(Stored items)

-- ==== Sys2Proof/Machine/Flags.lean ====
section
/-! DEFINITION. The bit-field accessors over the raw byte pair `P = be16(H, 12)` (41_header_codec.md R110 to R122).

The block has no condition-code register (10_state.md R28): the TCP flags are data, and these accessors are the only flag
computation the spec gives. Each is a pure total function (R122). -/

namespace Sys2Proof.Machine

/-- `DOFF_MASK` (R110); its shift is 12. -/
def doffMask : Word16 := 0xF000
/-- `RSV_MASK` (R110); its shift is 8. -/
def rsvMask : Word16 := 0x0F00
/-- `CWR` (R110, R62). -/
def cwrMask : Word16 := 0x0080
/-- `ECE` (R110, R62). -/
def eceMask : Word16 := 0x0040
/-- `URG` (R110, R62). -/
def urgMask : Word16 := 0x0020
/-- `ACK` (R110, R62). -/
def ackMask : Word16 := 0x0010
/-- `PSH` (R110, R62). -/
def pshMask : Word16 := 0x0008
/-- `RST` (R110, R62). -/
def rstMask : Word16 := 0x0004
/-- `SYN` (R110, R62). -/
def synMask : Word16 := 0x0002
/-- `FIN` (R110, R62). -/
def finMask : Word16 := 0x0001

/-- The raw byte pair of a header (R110). -/
def rawPair (h : Bytes) : Word16 := be16 h 12

/-- `GET_DOFF` (R111). -/
def getDoff (p : Word16) : BitVec 4 := ((p &&& doffMask) >>> 12).setWidth 4

/-- `SET_DOFF` (R111). -/
def setDoff (p : Word16) (d : BitVec 4) : Word16 := (p &&& 0x0FFF) ||| (d.setWidth 16 <<< 12)

/-- `GET_RSV` (R112). -/
def getRsv (p : Word16) : BitVec 4 := ((p &&& rsvMask) >>> 8).setWidth 4

/-- `CLR_RSV` (R112). -/
def clrRsv (p : Word16) : Word16 := p &&& 0xF0FF

/-- The common form of the eight flag extractors (R113 to R120): `(P & mask) != 0`. -/
def getFlag (mask p : Word16) : Bool := (p &&& mask) != 0

/-- The common form of the eight flag injectors (R113 to R120): `if b then P | mask else P & ~mask`. -/
def setFlag (mask p : Word16) (b : Bool) : Word16 := if b then p ||| mask else p &&& ~~~mask

/-- `GET_CWR` (R113). -/
def getCwr (p : Word16) : Bool := getFlag cwrMask p
/-- `SET_CWR` (R113). -/
def setCwr (p : Word16) (b : Bool) : Word16 := setFlag cwrMask p b
/-- `GET_ECE` (R114). -/
def getEce (p : Word16) : Bool := getFlag eceMask p
/-- `SET_ECE` (R114). -/
def setEce (p : Word16) (b : Bool) : Word16 := setFlag eceMask p b
/-- `GET_URG` (R115). -/
def getUrg (p : Word16) : Bool := getFlag urgMask p
/-- `SET_URG` (R115). -/
def setUrg (p : Word16) (b : Bool) : Word16 := setFlag urgMask p b
/-- `GET_ACK` (R116). -/
def getAck (p : Word16) : Bool := getFlag ackMask p
/-- `SET_ACK` (R116). -/
def setAck (p : Word16) (b : Bool) : Word16 := setFlag ackMask p b
/-- `GET_PSH` (R117). -/
def getPsh (p : Word16) : Bool := getFlag pshMask p
/-- `SET_PSH` (R117). -/
def setPsh (p : Word16) (b : Bool) : Word16 := setFlag pshMask p b
/-- `GET_RST` (R118). -/
def getRst (p : Word16) : Bool := getFlag rstMask p
/-- `SET_RST` (R118). -/
def setRst (p : Word16) (b : Bool) : Word16 := setFlag rstMask p b
/-- `GET_SYN` (R119). -/
def getSyn (p : Word16) : Bool := getFlag synMask p
/-- `SET_SYN` (R119). -/
def setSyn (p : Word16) (b : Bool) : Word16 := setFlag synMask p b
/-- `GET_FIN` (R120). -/
def getFin (p : Word16) : Bool := getFlag finMask p
/-- `SET_FIN` (R120). -/
def setFin (p : Word16) (b : Bool) : Word16 := setFlag finMask p b

/-- The flag part of `UNPACK` (R121): each flag individually masked. -/
def getFlags (p : Word16) : TcpFlags :=
  { cwr := getCwr p, ece := getEce p, urg := getUrg p, ack := getAck p,
    psh := getPsh p, rst := getRst p, syn := getSyn p, fin := getFin p }

/-- `if b then mask else 0`, a summand of `PACK` (R121). -/
def flagBit (mask : Word16) (b : Bool) : Word16 := if b then mask else 0

/-- The flag byte of `PACK` (R121), in the low half of the pair. -/
def flagBits (f : TcpFlags) : Word16 :=
  flagBit cwrMask f.cwr ||| flagBit eceMask f.ece ||| flagBit urgMask f.urg ||| flagBit ackMask f.ack |||
  flagBit pshMask f.psh ||| flagBit rstMask f.rst ||| flagBit synMask f.syn ||| flagBit finMask f.fin

/-- `PACK(d, flags)` (R121): the pair the serializer writes, its reserved bits zero. -/
def pack (d : BitVec 4) (f : TcpFlags) : Word16 := (d.setWidth 16 <<< 12) ||| flagBits f

/-- `UNPACK(P)` (R121). -/
def unpack (p : Word16) : BitVec 4 × BitVec 4 × TcpFlags := (getDoff p, getRsv p, getFlags p)

/-- The high half of TCPHDR.W3 with its reserved bits as given (30_encoding.md R61): `PACK` with the four reserved bits
of byte 12 filled in. The serializer never uses it; it is the layout of a received word. -/
def pairWithReserved (d r : BitVec 4) (f : TcpFlags) : Word16 := pack d f ||| (r.setWidth 16 <<< 8)

end Sys2Proof.Machine
end

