-- ==== Sys2Proof/WellFormed.lean ====
section
/-! DEFINITION. Well-formed instructions: the admitted domain of 30_encoding.md R74, R75. -/

namespace Sys2Proof

/-- Why an instruction is outside the admitted domain. -/
inductive IllFormed where
  /-- `OP` is 0 or 7 (R75). -/
  | reservedOp
  /-- The protocol number is not 6 (R74). -/
  | protocolNotTcp
  /-- Header plus payload exceed 65535 bytes (R74). -/
  | segmentTooLong
  /-- `STATUS` is 3 (R75). -/
  | reservedStatus
  deriving DecidableEq, Repr

/-- The two conditions of a command with a pseudo-header; `fits` is its length condition. -/
def checkSegment (ph : PseudoHeader) (fits : Bool) : Option IllFormed :=
  if Machine.isTcp ph then (if fits then none else some .segmentTooLong) else some .protocolNotTcp

/-- The first condition of R74, R75 that an instruction breaks. Scalar widths are types, and BUF_MAX is unbounded. -/
def Instr.illFormed : Instr → Option IllFormed
  | .csumCompute ph hb pl => checkSegment ph (Machine.checksumFits hb pl)
  | .csumVerify ph hb pl => checkSegment ph (Machine.checksumFits hb pl)
  | .hdrBuild f pl ph => checkSegment ph (Machine.buildFits f pl)
  | .hdrParse _ => none
  | .segToBytes f pl ph => checkSegment ph (Machine.buildFits f pl)
  | .segFromBytes _ => none
  | .reservedOp0 => some .reservedOp
  | .reservedOp7 => some .reservedOp
  | .tcphdrW0 _ _ => none
  | .tcphdrW1 _ => none
  | .tcphdrW2 _ => none
  | .tcphdrW3 _ _ _ _ => none
  | .tcphdrW4 _ _ => none
  | .tcphdrOpt _ _ _ _ => none
  | .pseudoW0 _ => none
  | .pseudoW1 _ => none
  | .pseudoW2 protocol _ => if protocol == Config.protoTcp then none else some .protocolNotTcp
  | .status code => if code == 3 then some .reservedStatus else none

/-- An instruction is well-formed when it is admitted (R74, R75). -/
def Instr.wf (i : Instr) : Bool := i.illFormed.isNone

end Sys2Proof
end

● **Work to be completed**
Repeat every record exactly, so that nothing is lost or altered.

● **Task output**
-- ==== Sys2Proof/Machine/Flags.lean ====
section
/-! DEFINITION. The bit-field accessors over the raw byte pair `P = be16(H, 12)` (41_header_codec.md R110 to R122).

The block has no condition-code register (10_state.md R28): the TCP flags are data, and these accessors are the only flag
computation the spec gives. Each is a pure total function (R122). -/

namespace Sys2Proof.Machine

/-- `DOFF_MASK` (R110); its shift is 12. -/
def doffMask : Word16 := 0xF000
/-- `RSV_MASK` (R110); its shift is 8. -/
def rsvMask : Word16 := 0x0F00
/-- `CWR` (R110, R62). -/
def cwrMask : Word16 := 0x0080
/-- `ECE` (R110, R62). -/
def eceMask : Word16 := 0x0040
/-- `URG` (R110, R62). -/
def urgMask : Word16 := 0x0020
/-- `ACK` (R110, R62). -/
def ackMask : Word16 := 0x0010
/-- `PSH` (R110, R62). -/
def pshMask : Word16 := 0x0008
/-- `RST` (R110, R62). -/
def rstMask : Word16 := 0x0004
/-- `SYN` (R110, R62). -/
def synMask : Word16 := 0x0002
/-- `FIN` (R110, R62). -/
def finMask : Word16 := 0x0001

/-- The raw byte pair of a header (R110). -/
def rawPair (h : Bytes) : Word16 := be16 h 12

/-- `GET_DOFF` (R111). -/
def getDoff (p : Word16) : BitVec 4 := ((p &&& doffMask) >>> 12).setWidth 4

/-- `SET_DOFF` (R111). -/
def setDoff (p : Word16) (d : BitVec 4) : Word16 := (p &&& 0x0FFF) ||| (d.setWidth 16 <<< 12)

/-- `GET_RSV` (R112). -/
def getRsv (p : Word16) : BitVec 4 := ((p &&& rsvMask) >>> 8).setWidth 4

/-- `CLR_RSV` (R112). -/
def clrRsv (p : Word16) : Word16 := p &&& 0xF0FF

/-- The common form of the eight flag extractors (R113 to R120): `(P & mask) != 0`. -/
def getFlag (mask p : Word16) : Bool := (p &&& mask) != 0

/-- The common form of the eight flag injectors (R113 to R120): `if b then P | mask else P & ~mask`. -/
def setFlag (mask p : Word16) (b : Bool) : Word16 := if b then p ||| mask else p &&& ~~~mask

/-- `GET_CWR` (R113). -/
def getCwr (p : Word16) : Bool := getFlag cwrMask p
/-- `SET_CWR` (R113). -/
def setCwr (p : Word16) (b : Bool) : Word16 := setFlag cwrMask p b
/-- `GET_ECE` (R114). -/
def getEce (p : Word16) : Bool := getFlag eceMask p
/-- `SET_ECE` (R114). -/
def setEce (p : Word16) (b : Bool) : Word16 := setFlag eceMask p b
/-- `GET_URG` (R115). -/
def getUrg (p : Word16) : Bool := getFlag urgMask p
/-- `SET_URG` (R115). -/
def setUrg (p : Word16) (b : Bool) : Word16 := setFlag urgMask p b
/-- `GET_ACK` (R116). -/
def getAck (p : Word16) : Bool := getFlag ackMask p
/-- `SET_ACK` (R116). -/
def setAck (p : Word16) (b : Bool) : Word16 := setFlag ackMask p b
/-- `GET_PSH` (R117). -/
def getPsh (p : Word16) : Bool := getFlag pshMask p
/-- `SET_PSH` (R117). -/
def setPsh (p : Word16) (b : Bool) : Word16 := setFlag pshMask p b
/-- `GET_RST` (R118). -/
def getRst (p : Word16) : Bool := getFlag rstMask p
/-- `SET_RST` (R118). -/
def setRst (p : Word16) (b : Bool) : Word16 := setFlag rstMask p b
/-- `GET_SYN` (R119). -/
def getSyn (p : Word16) : Bool := getFlag synMask p
/-- `SET_SYN` (R119). -/
def setSyn (p : Word16) (b : Bool) : Word16 := setFlag synMask p b
/-- `GET_FIN` (R120). -/
def getFin (p : Word16) : Bool := getFlag finMask p
/-- `SET_FIN` (R120). -/
def setFin (p : Word16) (b : Bool) : Word16 := setFlag finMask p b

/-- The flag part of `UNPACK` (R121): each flag individually masked. -/
def getFlags (p : Word16) : TcpFlags :=
  { cwr := getCwr p, ece := getEce p, urg := getUrg p, ack := getAck p,
    psh := getPsh p, rst := getRst p, syn := getSyn p, fin := getFin p }

/-- `if b then mask else 0`, a summand of `PACK` (R121). -/
def flagBit (mask : Word16) (b : Bool) : Word16 := if b then mask else 0

/-- The flag byte of `PACK` (R121), in the low half of the pair. -/
def flagBits (f : TcpFlags) : Word16 :=
  flagBit cwrMask f.cwr ||| flagBit eceMask f.ece ||| flagBit urgMask f.urg ||| flagBit ackMask f.ack |||
  flagBit pshMask f.psh ||| flagBit rstMask f.rst ||| flagBit synMask f.syn ||| flagBit finMask f.fin

/-- `PACK(d, flags)` (R121): the pair the serializer writes, its reserved bits zero. -/
def pack (d : BitVec 4) (f : TcpFlags) : Word16 := (d.setWidth 16 <<< 12) ||| flagBits f

/-- `UNPACK(P)` (R121). -/
def unpack (p : Word16) : BitVec 4 × BitVec 4 × TcpFlags := (getDoff p, getRsv p, getFlags p)

/-- The high half of TCPHDR.W3 with its reserved bits as given (30_encoding.md R61): `PACK` with the four reserved bits
of byte 12 filled in. The serializer never uses it; it is the layout of a received word. -/
def pairWithReserved (d r : BitVec 4) (f : TcpFlags) : Word16 := pack d f ||| (r.setWidth 16 <<< 8)

end Sys2Proof.Machine
end

-- ==== Sys2Proof/WellFormed.lean ====
section
/-! DEFINITION. Well-formed instructions: the admitted domain of 30_encoding.md R74, R75. -/

namespace Sys2Proof

/-- Why an instruction is outside the admitted domain. -/
inductive IllFormed where
  /-- `OP` is 0 or 7 (R75). -/
  | reservedOp
  /-- The protocol number is not 6 (R74). -/
  | protocolNotTcp
  /-- Header plus payload exceed 65535 bytes (R74). -/
  | segmentTooLong
  /-- `STATUS` is 3 (R75). -/
  | reservedStatus
  deriving DecidableEq, Repr

/-- The two conditions of a command with a pseudo-header; `fits` is its length condition. -/
def checkSegment (ph : PseudoHeader) (fits : Bool) : Option IllFormed :=
  if Machine.isTcp ph then (if fits then none else some .segmentTooLong) else some .protocolNotTcp

/-- The first condition of R74, R75 that an instruction breaks. Scalar widths are types, and BUF_MAX is unbounded. -/
def Instr.illFormed : Instr → Option IllFormed
  | .csumCompute ph hb pl => checkSegment ph (Machine.checksumFits hb pl)
  | .csumVerify ph hb pl => checkSegment ph (Machine.checksumFits hb pl)
  | .hdrBuild f pl ph => checkSegment ph (Machine.buildFits f pl)
  | .hdrParse _ => none
  | .segToBytes f pl ph => checkSegment ph (Machine.buildFits f pl)
  | .segFromBytes _ => none
  | .reservedOp0 => some .reservedOp
  | .reservedOp7 => some .reservedOp
  | .tcphdrW0 _ _ => none
  | .tcphdrW1 _ => none
  | .tcphdrW2 _ => none
  | .tcphdrW3 _ _ _ _ => none
  | .tcphdrW4 _ _ => none
  | .tcphdrOpt _ _ _ _ => none
  | .pseudoW0 _ => none
  | .pseudoW1 _ => none
  | .pseudoW2 protocol _ => if protocol == Config.protoTcp then none else some .protocolNotTcp
  | .status code => if code == 3 then some .reservedStatus else none

/-- An instruction is well-formed when it is admitted (R74, R75). -/
def Instr.wf (i : Instr) : Bool := i.illFormed.isNone

end Sys2Proof
end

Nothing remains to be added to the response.